Business Segment Results
Sales for the Electrical Products segment were $1.8 billion, up 95 percent over the second quarter of 2012, reflecting the impact of the Cooper Industries acquisition. Operating profits were $272 million. Excluding acquisition integration charges of $12 million during the quarter, operating profits were $284 million, up 88 percent over the second quarter of 2012.

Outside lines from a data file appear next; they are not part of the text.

-- ==== Sys2Proof/Machine/Accept.lean ====
section
/-! DEFINITION. Which command the block accepts next (R35, R130, R378, R389), and what the agents outside
the block do to its inputs between commands. -/

namespace Sys2Proof.Machine

/-- The port that is live: H while the CPU is parked, else G (R389). -/
def State.livePort (s : State) : Port := if s.cpuParked then .h else .g

/-- What the next step does with the command presented on the live port, if any. -/
inductive Accepted where
  /-- No command is presented on the live port; one presented on the other port is held (R389). -/
  | idle
  /-- `FATAL` is set: the command ends at once with `ABORT` and changes nothing (R35). -/
  | dead (p : Port)
  /-- The command is illegal or on the wrong port: `abort` (R130, R384). -/
  | violation (p : Port) (reason : AbortReason)
  /-- The command runs. -/
  | run (i : Instr)
deriving DecidableEq, Repr

/-- Acceptance, in the order of decision of R378: first `FATAL`, then an illegal command, then the
wrong port.  Only a command on the live port is accepted, also while `FATAL` is 1: one presented on the other port is
held (R389) and ends with `ABORT` (R35) when the phase changes (DESIGN CHOICE, log entry 21). -/
def State.accept (s : State) : Accepted :=
  let p := s.livePort
  if (s.req p).pending then
    if s.fatal then .dead p
    else
      match decode (s.req p).cmd with
      | .error _ => .violation p .illegalCommand
      | .ok i => if i.port = p then .run i else .violation p .wrongPort
  else .idle

/-- A command of an aborted block: `ABORT`, every other response register 0, nothing else (R35). -/
def State.refuseDead (s : State) (p : Port) : State := (s.take p).respond p (Response.only .abort)

/-- A contract violation found at acceptance (R384). -/
def State.refuseViolation (s : State) (p : Port) (reason : AbortReason) : State :=
  (s.take p).abort p reason

/-! ### What the agents outside the block do between commands (R4, R389, R411) -/

/-- A requester presents a command word on a port, the operand registers as they stand. -/
def State.present (s : State) (p : Port) (cmd : Word) : State :=
  s.setReq p { s.req p with pending := true, cmd := cmd }

/-- A requester writes the operand registers of a port. -/
def State.setOperands (s : State) (p : Port) (a b : Word) (d : DWord) : State :=
  s.setReq p { s.req p with a := a, b := b, d := d }

/-- The pause guard is taken or released (R389). -/
def State.park (s : State) (parked : Bool) : State := { s with cpuParked := parked }

/-- The processor-state component changes a register of its own. -/
def State.setCpu (s : State) (c : Cpu) : State := { s with cpu := c }

/-- A device or another external agent writes one byte of the backing store (R90). -/
def State.poke (s : State) (pa : Word) (b : Byte) : State := s.withMem (Memory.putByte s.mem pa b)

/-- The port a word's command belongs to; an illegal word has none and takes the live port. -/
def State.portOfWord (s : State) (w : Word) : Port :=
  match decode w with
  | .ok i => i.port
  | .error _ => s.livePort

/-- Present a word so that the very next step accepts it: on the port of its command, in the phase of
that port, with no reset pending (log entry 3). -/
def State.presentNext (s : State) (w : Word) : State :=
  let p := s.portOfWord w
  { s.present p w with cpuParked := decide (p = .h), resetRequested := false }

end Sys2Proof.Machine
end

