-- ==== Sys2Proof/Certificates/Slice0/Obligations.lean ====
section
/-! DEFINITION. The statements for the provers, one `def Obligations.<Name> : Prop` each.  OBLIGATIONS.json says
in words what each states and which rules of spec/ it formalises. -/

open Sys2Proof Sys2Proof.Machine

/-! ### Encoding (`30_encoding.md`) -/

/-- Decoding the encoding of any command gives it back, whatever its fields hold (R120 to R123, R129). -/
def Obligations.DecodeOfEncode : Prop := ∀ i : Instr, decode (encode i) = .ok i

/-- No bit of a legal word is dropped: a word that decodes is the encoding of what it decodes to
(R120 to R123, R129). -/
def Obligations.EncodeOfDecode : Prop := ∀ (w : Word) (i : Instr), decode w = .ok i → encode i = w

/-- A word decodes exactly when it selects a row of the opcode map, and it selects at most one (R129,
R130). -/
def Obligations.DecodesExactlyTheRows : Prop :=
  (∀ w : Word, (∃ i, decode w = .ok i) ↔ ∃ row ∈ opcodeMap, selectsRow w row = true) ∧
  ∀ w : Word, ∀ row ∈ opcodeMap, ∀ other ∈ opcodeMap,
    selectsRow w row = true → selectsRow w other = true → row = other

/-- Words of table T0 of `95_test_vectors.md` decode as it says (R129, R130). -/
def Obligations.SampleWordsDecode : Prop :=
  decode 0x06000000#32 = .ok .read32 ∧ decode 0x0A000000#32 = .ok .write32 ∧
  decode 0x38000002#32 = .ok (.dmaLcToMem 2#16) ∧ decode 0x3C00FFFF#32 = .ok (.dmaMemToLc 0xFFFF#16) ∧
  decode 0x82400000#32 = .ok (.hostRead32 .physical) ∧
  decode 0x84800000#32 = .ok (.hostTryRead8 .virtual) ∧
  decode 0x8EC00000#32 = .ok (.hostTryWrite32 .reserved) ∧
  decode 0x98400100#32 = .ok (.hostGetString .physical 256#16) ∧
  decode 0x9C800010#32 = .ok (.hostGetU16String .virtual 16#16) ∧
  decode 0x4C000000#32 = .ok .tlbInvalidateEntry ∧ decode 0x30000000#32 = .ok .dclTouch ∧
  decode 0x6B000000#32 = .ok .optRam64 ∧ decode 0xC4000000#32 = .ok .stateRestore ∧
  decode 0x00000000#32 = .error .unknownOp ∧ decode 0x06000001#32 = .error .countNotZero ∧
  decode 0x06400000#32 = .error .spaceNotZero ∧ decode 0x0D000000#32 = .error .widthNotZero ∧
  decode 0x04010000#32 = .error .zeroFieldNotZero

/-! ### The step, the ports, abort and reset (`60_exceptions.md`, `70_reset_and_hazards.md`) -/

/-- A command presented on its own port while that port is live runs: the step is `exec` of the decoded
command on the state with the request taken (R90, R389). -/
def Obligations.StepRunsPresentedCommand : Prop :=
  ∀ (s : State) (i : Instr), configOk s.cfg = true → s.resetRequested = false → s.fatal = false →
    s.livePort = i.port → (s.req i.port).pending = true → decode (s.req i.port).cmd = .ok i →
    step s = exec i (s.take i.port)

/-- A word that selects no row of the opcode map aborts the block, with no other effect; the all-zeros
word and the all-ones word are such words (R130, R384). -/
def Obligations.IllegalWordAborts : Prop :=
  (∀ (s : State) (p : Port), configOk s.cfg = true → s.resetRequested = false → s.fatal = false →
    s.livePort = p → (s.req p).pending = true →
    (∀ row ∈ opcodeMap, selectsRow (s.req p).cmd row = false) →
    ∃ reason, step s = .next
      ({ s.take p with fatal := true, abortReason := reason }.respond p (Response.only .abort))) ∧
  (∀ row ∈ opcodeMap, selectsRow 0x00000000#32 row = false) ∧
  (∀ row ∈ opcodeMap, selectsRow 0xFFFFFFFF#32 row = false)

/-- Port arbitration (R389): a command in the wrong phase is held and runs when the phase changes; a
command on the wrong port aborts; `cpu_parked` is never changed by a command.  That the first holds while `FATAL` is 1
too is the model's choice (log entry 21). -/
def Obligations.PortArbitration : Prop :=
  (∀ s : State, s.livePort = if s.cpuParked then .h else .g) ∧
  (∀ s : State, configOk s.cfg = true → s.resetRequested = false → (s.req s.livePort).pending = false →
    step s = .next s) ∧
  (∀ (s : State) (i : Instr) (parked : Bool), configOk s.cfg = true → s.resetRequested = false →
    s.fatal = false → (s.req i.port).pending = true → decode (s.req i.port).cmd = .ok i →
    (parked = true ↔ i.port = .h) → step (s.park parked) = exec i ((s.park parked).take i.port)) ∧
  (∀ (s : State) (i : Instr), configOk s.cfg = true → s.resetRequested = false → s.fatal = false →
    (s.req s.livePort).pending = true → decode (s.req s.livePort).cmd = .ok i → i.port ≠ s.livePort →
    step s = .next ((s.take s.livePort).abort s.livePort .wrongPort)) ∧
  (∀ s t : State, step s = .next t → t.cpuParked = s.cpuParked)

/-- `FATAL` (R35): set by abort, cleared only by reset; while it is set every command on either port ends
with `ABORT` and changes nothing.  That it ends so when its port is live, and is held until then (R389), is the model's
choice (log entry 21). -/
def Obligations.FatalIsSticky : Prop :=
  State.reset.fatal = false ∧
  (∀ (s : State) (p : Port) (reason : AbortReason), (s.abort p reason).fatal = true) ∧
  (∀ (s : State) (p : Port), configOk s.cfg = true → s.resetRequested = false → s.fatal = true →
    s.livePort = p → (s.req p).pending = true →
    step s = .next ((s.take p).respond p (Response.only .abort))) ∧
  (∀ s t : State, s.fatal = true → step s = .next t → s.resetRequested = false → t.fatal = true) ∧
  (∀ s t : State, s.resetRequested = true → step s = .next t → t.fatal = false)

/-- The reset sequence (R410): what it writes, that it writes nothing else, and that nothing but it clears
`FATAL`.  That a reset is asked for by the bit `resetRequested` is the model's choice (log entry 3), and that the request
registers, a presented command, memory, the trace and the handler-call count survive it is the model's reading (log
entry 16). -/
def Obligations.ResetSequence : Prop :=
  (∀ s t : State, s.fatal = true → step s = .next t → t.fatal = false → s.resetRequested = true) ∧
  ∀ s : State, configOk s.cfg = true → s.resetRequested = true →
    step s = .next
      { s with
        resetRequested := false
        fatal := false
        abortReason := none
        g := { s.g with rsp := Response.zero }
        h := { s.h with rsp := Response.zero }
        itlb := []
        dtlb := []
        ptBase := s.cpu.sdr1.extractLsb' 16 16 ++ 0#16
        ptHashMask := s.cpu.sdr1.extractLsb' 0 9 ++ 0x3FF#10
        ibatTable := updateBats s.cfg (s.batPairs .instruction)
        dbatTable := updateBats s.cfg (s.batPairs .data) }

/-- The state after reset is what the reset sequence leaves (R47, R410), with the registers the block does
not own at zero: log entry 1 says that zero is the model's choice, which R411 allows. -/
def Obligations.ResetStateIsReset : Prop :=
  State.reset.releaseReset = State.reset ∧ State.reset.fatal = false ∧
  State.reset.g.rsp = Response.zero ∧ State.reset.h.rsp = Response.zero ∧
  State.reset.ptBase = 0#32 ∧ State.reset.ptHashMask = 0x3FF#19 ∧
  (∀ ea : Word, State.reset.descriptor .data ea = 0#32 ∧ State.reset.descriptor .instruction ea = 0#32) ∧
  (∀ side k, State.reset.tlbSet side k = ⟨⟨false, 0#20, 0#32⟩, ⟨false, 0#20, 0#32⟩, false⟩) ∧
  (∀ (m : Mode) (ea : Word), State.reset.translate m ea false = (.untranslated ea, State.reset))

/-! ### Translation (`40_translate.md`) -/

/-- Step 1, enable check (R172). -/
def Obligations.TranslationOffIsDirect : Prop :=
  ∀ (s : State) (m : Mode) (ea : Word), s.translationOn m.side = false →
    s.translate m ea false = (.untranslated ea, s) ∧ s.translate m ea true = (.failVirtualOnly, s) ∧
    (Translation.untranslated ea).wi = false ∧ (Translation.untranslated ea).isTranslated = false

/-- Step 2, BAT lookup (R173): one indexed read decides, and nothing but the configuration, the enable bit
and the table of the side takes part: any other state that agrees on those answers the same. -/
def Obligations.MappedEntryDecides : Prop :=
  ∀ (s : State) (m : Mode) (ea : Word) (v : Bool),
    s.translationOn m.side = true → (s.descriptor m.side ea).getLsbD 0 = true →
    s.translate m ea v =
      (.batTranslated
        ((s.descriptor m.side ea &&& ~~~(BitVec.ofNat 32 (2 ^ s.cfg.s - 1))) |||
          (ea &&& BitVec.ofNat 32 (2 ^ s.cfg.s - 1)))
        ((s.descriptor m.side ea).getLsbD 2), s) ∧
    ∀ (s' : State) (m' : Mode) (v' : Bool), m'.side = m.side → s'.cfg = s.cfg →
      s'.translationOn m.side = true → s'.table m.side = s.table m.side →
      s'.translate m' ea v' = ((s.translate m ea v).1, s')

/-- Where the page path fails for want of a translation (R175, R176, R182): by the segment, whatever the cache and
memory hold, or by a walk that misses, with no state change; and, after a store dropped a cached way whose C is 0
(R179), with that way left invalid. -/
def Obligations.PagePathFailures : Prop :=
  ∀ (s : State) (m : Mode) (ea : Word) (v : Bool),
    s.translationOn m.side = true → descMapped (s.descriptor m.side ea) = false →
    (srT (s.segment ea) = true → s.translate m ea v = (.directStoreSegment, s)) ∧
    (srT (s.segment ea) = false → m.side = .instruction → srN (s.segment ea) = true →
      s.translate m ea v = (.pageFault .noExecute, s)) ∧
    (srT (s.segment ea) = false → ¬ (m.side = .instruction ∧ srN (s.segment ea) = true) →
      (s.tlbSet m.side (setIndex s.cfg ea)).lookup (eaPage ea) = none → s.findPte ea = none →
      s.translate m ea v = (.pageFault .pageMiss, s)) ∧
    (srT (s.segment ea) = false → ∀ w,
      (s.tlbSet m.side (setIndex s.cfg ea)).lookup (eaPage ea) = some w → m.isStore = true →
      permOk s.cfg (if s.cpu.msrPr then srKp (s.segment ea) else srKs (s.segment ea))
        (ptePp ((s.tlbSet m.side (setIndex s.cfg ea)).way w).pte1) true = true →
      pteC ((s.tlbSet m.side (setIndex s.cfg ea)).way w).pte1 = false → s.findPte ea = none →
      s.translate m ea v = (.pageFault .pageMiss, s.withTlbSet m.side (setIndex s.cfg ea)
        ((s.tlbSet m.side (setIndex s.cfg ea)).setWay w
          { (s.tlbSet m.side (setIndex s.cfg ea)).way w with valid := false })))

/-- Page permission (R183): the table, the switch `PAGE_PROT_ENFORCE`, and that only `Write` counts as a
store, and that a denied access is `PROTECTION`, sets no R or C bit and fills no way, on a cache hit and on a
walk hit alike.  A walk that a store reaches by dropping a cached way whose C is 0 (R179) leaves that way invalid;
every other denied access changes nothing. -/
def Obligations.PagePermission : Prop :=
  (∀ m : Mode, m.isStore = true ↔ m = .write) ∧
  (∀ (c : Config) (store : Bool), c.pageProtEnforce = true →
    permOk c false 0#2 store = true ∧ permOk c false 1#2 store = true ∧
    permOk c false 2#2 store = true ∧ permOk c false 3#2 store = !store ∧
    permOk c true 0#2 store = false ∧ permOk c true 1#2 store = !store ∧
    permOk c true 2#2 store = true ∧ permOk c true 3#2 store = !store) ∧
  (∀ (c : Config) (key : Bool) (pp : BitVec 2) (store : Bool), c.pageProtEnforce = false →
    permOk c key pp store = true) ∧
  (∀ (s : State) (m : Mode) (ea : Word) (v w : Bool),
    s.translationOn m.side = true → descMapped (s.descriptor m.side ea) = false →
    srT (s.segment ea) = false → ¬ (m.side = .instruction ∧ srN (s.segment ea) = true) →
    (s.tlbSet m.side (setIndex s.cfg ea)).lookup (eaPage ea) = some w →
    permOk s.cfg (if s.cpu.msrPr then srKp (s.segment ea) else srKs (s.segment ea))
      (ptePp ((s.tlbSet m.side (setIndex s.cfg ea)).way w).pte1) m.isStore = false →
    s.translate m ea v = (.pageFault .protection, s)) ∧
  (∀ (s : State) (m : Mode) (ea : Word) (v : Bool) (pte : Word),
    s.translationOn m.side = true → descMapped (s.descriptor m.side ea) = false →
    srT (s.segment ea) = false → ¬ (m.side = .instruction ∧ srN (s.segment ea) = true) →
    (s.tlbSet m.side (setIndex s.cfg ea)).lookup (eaPage ea) = none → s.findPte ea = some pte →
    permOk s.cfg (if s.cpu.msrPr then srKp (s.segment ea) else srKs (s.segment ea))
      (ptePp (s.ramRead32 (pte + 4#32))) m.isStore = false →
    s.translate m ea v = (.pageFault .protection, s)) ∧
  (∀ (s : State) (m : Mode) (ea : Word) (v w : Bool) (pte : Word),
    s.translationOn m.side = true → descMapped (s.descriptor m.side ea) = false →
    srT (s.segment ea) = false → m.isStore = true →
    (s.tlbSet m.side (setIndex s.cfg ea)).lookup (eaPage ea) = some w →
    permOk s.cfg (if s.cpu.msrPr then srKp (s.segment ea) else srKs (s.segment ea))
      (ptePp ((s.tlbSet m.side (setIndex s.cfg ea)).way w).pte1) true = true →
    pteC ((s.tlbSet m.side (setIndex s.cfg ea)).way w).pte1 = false → s.findPte ea = some pte →
    permOk s.cfg (if s.cpu.msrPr then srKp (s.segment ea) else srKs (s.segment ea))
      (ptePp (s.ramRead32 (pte + 4#32))) true = false →
    s.translate m ea v = (.pageFault .protection, s.withTlbSet m.side (setIndex s.cfg ea)
      ((s.tlbSet m.side (setIndex s.cfg ea)).setWay w
        { (s.tlbSet m.side (setIndex s.cfg ea)).way w with valid := false })))

/-- A permitted cache hit (R178): the cached frame answers, memory is neither read nor written, and only a
mutating mode changes anything, the `recent` bit. -/
def Obligations.CacheHitAnswers : Prop :=
  ∀ (s : State) (m : Mode) (ea : Word) (v w : Bool),
    s.translationOn m.side = true → descMapped (s.descriptor m.side ea) = false →
    srT (s.segment ea) = false → ¬ (m.side = .instruction ∧ srN (s.segment ea) = true) →
    (s.tlbSet m.side (setIndex s.cfg ea)).lookup (eaPage ea) = some w →
    permOk s.cfg (if s.cpu.msrPr then srKp (s.segment ea) else srKs (s.segment ea))
      (ptePp ((s.tlbSet m.side (setIndex s.cfg ea)).way w).pte1) m.isStore = true →
    (m.isStore = true → pteC ((s.tlbSet m.side (setIndex s.cfg ea)).way w).pte1 = true) →
    s.translate m ea v =
      (.pageTableTranslated
        (((s.tlbSet m.side (setIndex s.cfg ea)).way w).pte1.extractLsb' 12 20 ++ ea.extractLsb' 0 12)
        (((s.tlbSet m.side (setIndex s.cfg ea)).way w).pte1.getLsbD 6 ||
          ((s.tlbSet m.side (setIndex s.cfg ea)).way w).pte1.getLsbD 5),
       if m.mutates then
         s.withTlbSet m.side (setIndex s.cfg ea)
           { s.tlbSet m.side (setIndex s.cfg ea) with recent := w }
       else s)

/-- The search of the page table (R180 to R182): the entry found is the first, in the primary group and then
in the secondary, whose word 0 is the wanted one; none is found exactly when no entry of either matches. -/
def Obligations.SearchFindsFirstMatch : Prop :=
  ∀ (s : State) (ea : Word),
    let hash : Bool → BitVec 19 := fun h =>
      let x := (s.segment ea).extractLsb' 0 19 ^^^ (ea.extractLsb' 12 16).setWidth 19
      if h then ~~~x else x
    let entry : Bool → Nat → Word := fun h i =>
      (s.ptBase ||| ((hash h &&& s.ptHashMask).setWidth 32 <<< 6)) + BitVec.ofNat 32 (8 * i)
    let want : Bool → Word := fun h =>
      0x80000000#32 ||| (((s.segment ea).extractLsb' 0 24).setWidth 32 <<< 7) |||
        (if h then 0x40#32 else 0#32) ||| (ea.extractLsb' 22 6).setWidth 32
    let matchesAt : Bool → Nat → Prop := fun h i => s.ramRead32 (entry h i) = want h
    (∀ pte, s.findPte ea = some pte ↔
      ∃ h i, i < 8 ∧ pte = entry h i ∧ matchesAt h i ∧ (∀ j < i, ¬ matchesAt h j) ∧
        (h = true → ∀ j < 8, ¬ matchesAt false j)) ∧
    (s.findPte ea = none ↔ ∀ h, ∀ i < 8, ¬ matchesAt h i)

“Our bookings in the Electrical Products segment were up 2 percent from the combined bookings of Eaton and legacy Cooper in the second quarter a year ago,” said Cutler. “We are pleased with the 16.2 percent operating margin in Electrical Products, reflecting a significant step up from the 14.7 percent we posted in the first quarter.”
Sales for the Electrical Systems and Services segment were $1.6 billion, up 78 percent over the second quarter of 2012, reflecting the impact of the Cooper Industries acquisition. Operating profits were $227 million. Excluding acquisition integration charges of $11 million during the quarter, operating profits were $238 million, up 148 percent over the second quarter of 2012.
“Combined bookings in the quarter were up 2 percent compared to the second quarter of 2012,” said Cutler. “We posted a strong 14.7 percent operating margin in Electrical Systems and Services in the second quarter.
“In both of our Electrical segments, our end markets were strongest in the U.S., the Middle East, and Latin America, with weakness in Asia Pacific and Europe,” said Cutler. “We believe sales will improve modestly from the second to third quarters, in line with the normal seasonal pattern of demand. However, overall growth in our electrical markets for 2013 is now expected to be about 2 percentage points less than our expectations at the end of the first quarter.”
Hydraulics segment sales were $772 million, an increase of less than 1 percent compared to the second quarter of 2012. Sales growth was driven by revenues from acquisitions completed in 2012, which accounted for 10 percent growth, offset by a 9 percent decline in core sales and a 1 percent decline from currency translation. Operating profits in the second quarter were $104 million. Excluding acquisition integration charges of $8 million, operating profits were $112 million, a decline of 11 percent.
“The hydraulics markets in the second quarter grew modestly compared to the first quarter,” said Cutler. “Compared to strong conditions in the second quarter of 2012, the year-over-year comparisons are negative. Reflecting this, our bookings in the quarter declined 12 percent from the second quarter of 2012.
“Our operating margin in Hydraulics rebounded to 14.5 percent in the second quarter, a significant step up from 11.9 percent in the first quarter,” said Cutler.
Aerospace segment sales were $446 million, up 2 percent over the second quarter of 2012. Operating profits in the second quarter were $67 million, an increase of 14 percent compared to a year earlier.
“Aerospace markets in the second quarter continued their modest growth, with strongest growth in the commercial OEM market,” said Cutler. “Our operating margin came in at 15.0 percent, an improvement over the 14.3 percent we realized in the first quarter.”
The Vehicle segment posted sales of $1.0 billion, down 4 percent compared to the second quarter of 2012. The segment reported operating profits of $172 million, an increase of 2 percent over the second quarter of 2012.
“Our NAFTA truck and European vehicle customers experienced generally weaker market conditions compared to the second quarter of last year,” said Cutler. “However, NAFTA Class 8 truck production grew about 20 percent from the first quarter of 2013. In addition, the South American and Asian vehicle markets posted good growth in the second quarter.
“We are pleased with our Vehicle operating margin of 17.2 percent, a marked step up from the 14.1 percent margin in the first quarter.”
Notice of conference call: Eaton's conference call to discuss its second quarter results is available to all interested parties as a live audio webcast today at 10 a.m. United States Eastern time via a link on the center of Eaton's home page. This news release can be accessed under its headline on the home page. Also available on the website prior to the call will be a presentation on second quarter results, which will be covered during the call.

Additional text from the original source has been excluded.